Dataset entries:

▬▬▬▬▬▬

-- ==== Sys2Proof/Laws/State.lean ====
section
/-! SUPPORT. What each update of the state leaves as it was, one lemma per field and update, and what it changes. -/

namespace Sys2Proof.Machine

variable (s : State)

/-! ### setLane -/

section
variable (k : LaneId) (l : Lane)

@[simp] theorem State.setLane_table : (s.setLane k l).table = s.table := rfl
@[simp] theorem State.setLane_buffer : (s.setLane k l).buffer = s.buffer := rfl
@[simp] theorem State.setLane_job : (s.setLane k l).job = s.job := rfl
@[simp] theorem State.setLane_owners : (s.setLane k l).owners = s.owners := rfl
@[simp] theorem State.setLane_safeLevels : (s.setLane k l).safeLevels = s.safeLevels := rfl
@[simp] theorem State.setLane_driveEnable : (s.setLane k l).driveEnable = s.driveEnable := rfl
@[simp] theorem State.setLane_inputs : (s.setLane k l).inputs = s.inputs := rfl
@[simp] theorem State.setLane_units : (s.setLane k l).units = s.units := rfl
@[simp] theorem State.setLane_posArg : (s.setLane k l).posArg = s.posArg := rfl
@[simp] theorem State.setLane_trips : (s.setLane k l).trips = s.trips := rfl
@[simp] theorem State.setLane_settings : (s.setLane k l).settings = s.settings := rfl
@[simp] theorem State.setLane_tripRefused : (s.setLane k l).tripRefused = s.tripRefused := rfl
@[simp] theorem State.setLane_tripArg0 : (s.setLane k l).tripArg0 = s.tripArg0 := rfl
@[simp] theorem State.setLane_tripArg1 : (s.setLane k l).tripArg1 = s.tripArg1 := rfl
@[simp] theorem State.setLane_jobArgSrc : (s.setLane k l).jobArgSrc = s.jobArgSrc := rfl
@[simp] theorem State.setLane_jobArgDst : (s.setLane k l).jobArgDst = s.jobArgDst := rfl
@[simp] theorem State.setLane_jobArgCount : (s.setLane k l).jobArgCount = s.jobArgCount := rfl
@[simp] theorem State.setLane_queue : (s.setLane k l).queue = s.queue := rfl
@[simp] theorem State.setLane_late : (s.setLane k l).late = s.late := rfl
@[simp] theorem State.setLane_irqEnable : (s.setLane k l).irqEnable = s.irqEnable := rfl
@[simp] theorem State.setLane_timebase : (s.setLane k l).timebase = s.timebase := rfl
@[simp] theorem State.setLane_compared : (s.setLane k l).compared = s.compared := rfl
@[simp] theorem State.setLane_restarted : (s.setLane k l).restarted = s.restarted := rfl
@[simp] theorem State.setLane_early : (s.setLane k l).early = s.early := rfl
@[simp] theorem State.setLane_staging : (s.setLane k l).staging = s.staging := rfl
@[simp] theorem State.setLane_cmdResult : (s.setLane k l).cmdResult = s.cmdResult := rfl
@[simp] theorem State.setLane_cmdRefused : (s.setLane k l).cmdRefused = s.cmdRefused := rfl
@[simp] theorem State.setLane_laneSel : (s.setLane k l).laneSel = s.laneSel := rfl
@[simp] theorem State.setLane_resetLow : (s.setLane k l).resetLow = s.resetLow := rfl
@[simp] theorem State.setLane_outbox : (s.setLane k l).outbox = s.outbox := rfl
@[simp] theorem State.setLane_picks : (s.setLane k l).picks = s.picks := rfl
@[simp] theorem State.setLane_pending : (s.setLane k l).pending = s.pending := rfl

▬▬▬▬▬▬

# Exercise
The answer should be all lines from the entries above that hold the word "variable".

# Worked solution
variable (s : State)
variable (k : LaneId) (l : Lane)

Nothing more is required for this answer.